**Recorded information**
>>

-- ==== Sys2Proof/Machine/ReadOps.lean ====
section
/-!
DEFINITION. The read path up to the decode: resolving a range, deferral, decode tasks, their sources and sites, and the blocks a
command sends or compares (01_head_architecture.md R15, R20, R21; 05 R111, R120; 06 R136; 08 R162, R163).
-/

namespace Sys2Proof.Machine

open Sys2Proof

/-! ## Resolving a range -/

/-- Extents that touch bytes [s, s + n) of a namespace. -/
def extentsIn (l : List Extent) (nsid s n : Nat) : List Extent :=
  l.filter fun e => e.nsid == nsid && decide (e.start < s + n ∧ s < e.start + e.len)
def Dp.extentsOf (d : Dp) (nsid s n : Nat) : List Extent := extentsIn d.extents nsid s n

/-- Stored chunks that a range of blocks needs. -/
def Dp.chunksOf (d : Dp) (nsid slba blocks : Nat) : List Nat :=
  ((d.extentsOf nsid (slba * 4096) (blocks * 4096)).filterMap (·.chunk)).dedup

/-- A copy in this head's staging (R20 source 1). -/
def Dp.stagedCopy (d : Dp) (u : Nat) : Option Staged := d.staged.find? fun s => s.uid == some u && !s.mirror

/-- The shelf whose members hold a stored chunk. -/
def Head.chunkShelf (h : Head) (u : Nat) : Option Nat := ((h.dp.chunk? u).bind fun c => h.stripe? c.stripe).map (·.shelf)

/-- A shelf that takes operations of this head: OPEN, and its port has a link. -/
def Head.reachable (h : Head) (s : Nat) : Bool := (h.shf.shelf s).state == 3 && !(h.shf.port (h.shelfPort s)).lost

/-- Shelves that must be opened for a chunk list: those of chunks with no copy in staging. -/
def Head.darkShelves (h : Head) (us : List Nat) : List Nat :=
  ((us.filter fun u => (h.dp.stagedCopy u).isNone).filterMap h.chunkShelf).dedup.filter fun s => (h.shf.shelf s).state != 3

/-- The chunks of a segment up to and including chunk `u`, in order (R111). -/
def Dp.segmentTo (d : Dp) (u : Nat) : List Nat :=
  match (d.chunk? u).bind (·.segment) with
  | none => [u]
  | some (s, i) =>
    let l := (d.chunks.filter fun c => match c.segment with | some (t, j) => t == s && decide (j ≤ i) | none => false)
    ((l.insertionSort fun a b => decide ((a.segment.map (·.2)).getD 0 ≤ (b.segment.map (·.2)).getD 0)).map (·.uid))

/-- Every chunk whose decode a chunk list needs. -/
def Dp.withHistory (d : Dp) (us : List Nat) : List Nat := (us.flatMap d.segmentTo).dedup

/-! ## Decode tasks -/

def Dp.task? (d : Dp) (n : Nat) : Option Task := d.tasks.find? (·.id == n)
def Head.modTask (h : Head) (n : Nat) (f : Task → Task) : Head :=
  h.modDp fun d => { d with tasks := d.tasks.map fun t => if t.id = n then f t else t }

/-- Drop a task, its stream and its member reads. -/
def Head.dropTask (h : Head) (n : Nat) : Head :=
  let h := (h.modDp fun d => { d with tasks := d.tasks.filter (·.id != n) }).dropStream 3 n
  h.modPty fun p => { p with bundles := p.bundles.filter fun b => b.kind != .chunkRead n && b.kind != .rebuildRead n }

/-- Input pieces of a reduced chunk of `len` bytes: at most 64 KiB each. -/
def burstUnits (id : Nat) : Nat → Nat → List ZUnit
  | 0, _ => []
  | f + 1, len => if len ≤ 65536 then [{ chunk := id, bytes := len, last := true }]
                  else { chunk := id, bytes := 65536, last := false } :: burstUnits id f (len - 65536)

/-- The reduced bytes of a task have reached its booth. -/
def Head.feedTask (h : Head) (t : Task) : Head :=
  let len := ((h.dp.chunk? t.uid).map (·.reducedLen)).getD 0
  let h := h.modTask t.id fun x => { x with waiting := none }
  h.feed t.site 3 t.id (burstUnits t.id 8 len)

/-- Data roles of a stripe that hold bytes of a chunk. -/
def chunkRoles (c : Chunk) : List Nat :=
  let s := c.off64 * 64
  (List.range 32).filter fun r => decide (r * unitBytes < s + c.reducedLen ∧ s < (r + 1) * unitBytes)

/-- The chunk's bytes touch block `row` of data role `r`. -/
def Chunk.touches (c : Chunk) (r row : Nat) : Bool :=
  let s := c.off64 * 64
  let b := r * unitBytes + row * 4096
  decide (b < s + c.reducedLen ∧ s < b + 4096)

/-- Rows of its stripe that hold a chunk's bytes. -/
def chunkRows (c : Chunk) : List Nat := (List.range 32).filter fun row => (chunkRoles c).any fun r => c.touches r row

/-- Read a chunk's members for a task: the roles that hold it; k of the others when one of those is missing (R202); with `all` every role,
for a chunk that fails its checks (R168). -/
def Head.readMembers (h : Head) (t : Task) (all : Bool) : Head :=
  match h.dp.chunk? t.uid with
  | none => h
  | some c =>
    match h.stripe? c.stripe with
    | none => h
    | some s =>
      let mods := (h.roleModules s.number).zipIdx.map fun (m, r) => (r, m)
      let dead := h.deadRoles s.number
      let rebuild := all || (chunkRoles c).any dead.contains
      let want := if all then List.range (s.k + 2) else if rebuild then survivors s.k dead else chunkRoles c
      let roles := mods.filter fun x => want.contains x.1 && !dead.contains x.1
      let id := h.pty.nextBundle
      let h := h.when rebuild fun h => h.ptyCount 0x5 1
      let h := h.addBundle (if rebuild then .rebuildRead t.id else .chunkRead t.id) clsHread s.troupe s.shelf s.number 0xFFFF roles
      h.modTask t.id fun x => { x with waiting := some id }

/-- The first live site for a decode: of the domain's rings for a new decode (R15), of one ring for another attempt (R120). -/
def Head.decodeSites (h : Head) (dom prog : Nat) (ring : Option Nat) (not : List Nat) : List Nat :=
  match ring with
  | none => (h.candidates dom prog).filter fun s => !not.contains s
  | some r => ((List.range 36).filter fun s => s / 9 == r && h.takesBursts s && h.serves s prog && !not.contains s).insertionSort
      fun a b => decide (h.queued a < h.queued b ∨ (h.queued a = h.queued b ∧ a ≤ b))

/-- Start a decode of a stored chunk: from staging, or from the members of an OPEN shelf (R20). None when no booth accepts it. -/
def Head.startTask (h : Head) (u : Nat) (purpose : Purpose) (site : Option Nat) : Head × Option Nat :=
  match h.dp.chunk? u with
  | none => (h, none)
  | some c =>
    let id := h.dp.nextTask
    let prog := match purpose with | .verify => 3 | _ => 2
    let sites := match site with | some s => [s] | none => h.decodeSites c.domain prog none []
    match h.acceptStream 3 id sites with
    | (h, none) => (h, none)
    | (h, some s) =>
      let copy := h.dp.stagedCopy u
      let t : Task := { id := id, uid := u, site := s, purpose := purpose, source := if copy.isSome then 0 else 1,
                        dirty := (copy.map (·.dirty)).getD false }
      let h := h.modDp fun d => { d with nextTask := id + 1, tasks := d.tasks ++ [t] }
      (if copy.isSome then h.feedTask t else h.readMembers t false, some s)

/-- Start the decodes of a command: a segment runs whole on one booth (R111). None when a booth refuses. -/
def Head.startAll (h : Head) (ctx : Nat) (us : List Nat) : Option Head :=
  us.foldl (fun (acc : Option Head) u =>
    acc.bind fun h =>
      let l := h.dp.segmentTo u
      let r := l.foldl (fun (a : Option (Head × Option Nat)) v =>
        a.bind fun (h, site) =>
          match h.startTask v (if v = u then .read ctx else .history ctx) site with
          | (_, none) => none
          | (h, some s) => some (h, if l.length = 1 then none else some s)) (some (h, none))
      r.map (·.1)) (some h)

/-! ## Blocks of a command -/

/-- The stored application tag of a block: that of the extent that maps its first byte; 0xFFFF where none does (R60, R162). -/
def tagAt (l : List Extent) (nsid lba : Nat) : Nat :=
  match extentsIn l nsid (lba * 4096) 1 with
  | e :: _ => if e.chunk.isSome then e.apptag else 0xFFFF
  | [] => 0xFFFF

/-- The bytes [s, s + n) of a namespace from the chunks decoded so far, zero where nothing is mapped; none while a chunk is
still missing. -/
def blockBytes (view : List Extent) (decoded : List (Nat × Bytes)) (nsid s n : Nat) : Option Bytes :=
  (extentsIn view nsid s n).foldl (fun acc e =>
    acc.bind fun bs =>
      match e.chunk with
      | none => some bs
      | some u =>
        match decoded.find? (·.1 == u) with
        | none => none
        | some (_, plain) =>
          let a := max s e.start
          let b := min (s + n) (e.start + e.len)
          some (patch (a - s) (fit (b - a) (plain.drop (e.offset + (a - e.start)))) bs)) (some (zeros n))

/-- A block as it leaves the port: with PRACT 0 its protection information follows (R61, R62). -/
def sentBlock (c : Capsule) (lba tag : Nat) (data : Bytes) : Bytes :=
  if c.pract then data
  else data ++ beBytes 8 (crc64 data).toNat ++ beBytes 2 tag ++ beBytes 6 (lba % 2 ^ 48)

/-- The PRCHK checks of a block at the port on send: its guard and reference tag are the head's own, so the application tag
alone can fail, under LBATM and the Type 1 escape (R62). -/
def sendCheck (c : Capsule) (lba tag : Nat) (data : Bytes) : Option PiFail :=
  if tag = 0xFFFF then none
  else piFail 0x5 lba ⟨data, crc64 data, tag, lba % 2 ^ 48⟩ false c.prchkApp false c.lbat c.lbatm

/-- Compare one block with the host's: data, and with PRACT 0 the application tag (R59). -/
def sameBlock (c : Ctx) (lba tag : Nat) (data : Bytes) : Bool :=
  let b := rxBlock c.cap lba (slice ((lba - c.cap.slba) * c.cap.blockBytes) c.cap.blockBytes c.hostData)
  b.data == data && (c.cap.pract || b.app == tag)

/-- Drop the decodes of a command. -/
def Head.dropTasks (h : Head) (ctx : Nat) : Head :=
  h.forEach ((h.dp.tasks.filter fun t => t.purpose == .read ctx || t.purpose == .history ctx).map (·.id)) Head.dropTask

/-- Fail a reader. -/
def Head.failRead (h : Head) (c : Ctx) (f : PiFail) : Head := (h.failCtx c f).dropTasks c.id

/-- Send or compare one block of a command whose bytes are complete. -/
def Head.serveBlock (h : Head) (n lba : Nat) : Head :=
  h.withCtx n fun c =>
    if c.phase ≠ .running then h
    else match blockBytes c.view c.decoded c.cap.nsid (lba * 4096) 4096 with
      | none => h
      | some data =>
        let tag := tagAt c.view c.cap.nsid lba
        let h' := h.modCtx n fun x => { x with remaining := x.remaining.filter (· != lba) }
        if c.cap.opcode = opCompare then
          (if sameBlock c lba tag data then h' else (h.complete c stCompare 0).dropTasks n)
        else
          match sendCheck c.cap lba tag data with
          | some f => (h.pointFailed 0x5 c.site 0 0).failRead c f
          | none =>
            (h'.emit (.hostData n lba (sentBlock c.cap lba tag data))).modHqe fun q => { q with blocksRead := q.blocksRead + 1 }

/-- Serve every block that can be served; the completion follows the last one (R15). -/
def Head.serveBlocks (h : Head) (n : Nat) : Head :=
  h.withCtx n fun c =>
    let h := h.forEach c.remaining fun h lba => h.serveBlock n lba
    h.withCtx n fun c => if c.phase = .running ∧ c.remaining = [] then h.complete c stSuccess 0 else h

/-- Run a Read, or the read part of a Compare: poisoned blocks fail it, a dark shelf defers it, an unreachable one answers Not
Ready, and its chunks go to booths (R15, R20, R21, R166, R217). -/
def Head.runRead (h : Head) (c : Ctx) (host : Bytes) : Head :=
  let n := c.cap.nlb + 1
  let es := h.dp.extentsOf c.cap.nsid (c.cap.slba * 4096) (n * 4096)
  match es.find? (·.poisoned) with
  | some e =>
    let lba := max c.cap.slba (e.start / 4096)
    h.failCtx c { point := if e.lost then 0x4 else 0x3, sc := 0x81, lba := lba, refExp := lba % 2 ^ 48 }
  | none =>
    let us := h.dp.chunksOf c.cap.nsid c.cap.slba n
    let all := h.dp.withHistory us
    let flash := (all.filter fun u => (h.dp.stagedCopy u).isNone).filterMap h.chunkShelf
    if flash.any fun s => (h.shf.port (h.shelfPort s)).lost then h.complete c stNotReady 0
    else
      match h.darkShelves all with
      | s :: ss => h.complete c stDeferred (h.estimate (s :: ss))
      | [] =>
        match h.startAll c.id us with
        | none => h
        | some h =>
          let h := h.when (c.cap.opcode == opCompare && c.holdsSlot) fun h => h.freeSlots c.cntlid c.qid 1
          let h := h.modCtx c.id fun x => { x with
            phase := .running, resolved := true, refs := all, hostData := host, view := es,
            remaining := (List.range n).map (c.cap.slba + ·) }
          h.serveBlocks c.id

end Sys2Proof.Machine
end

<<

**What is needed**
Copy each line exactly, from the line containing "let h := h.when (c.cap.opcode" down to the last line of the material, and no other lines.

**Reply**
          let h := h.when (c.cap.opcode == opCompare && c.holdsSlot) fun h => h.freeSlots c.cntlid c.qid 1
          let h := h.modCtx c.id fun x => { x with
            phase := .running, resolved := true, refs := all, hostData := host, view := es,
            remaining := (List.range n).map (c.cap.slba + ·) }
          h.serveBlocks c.id

end Sys2Proof.Machine
end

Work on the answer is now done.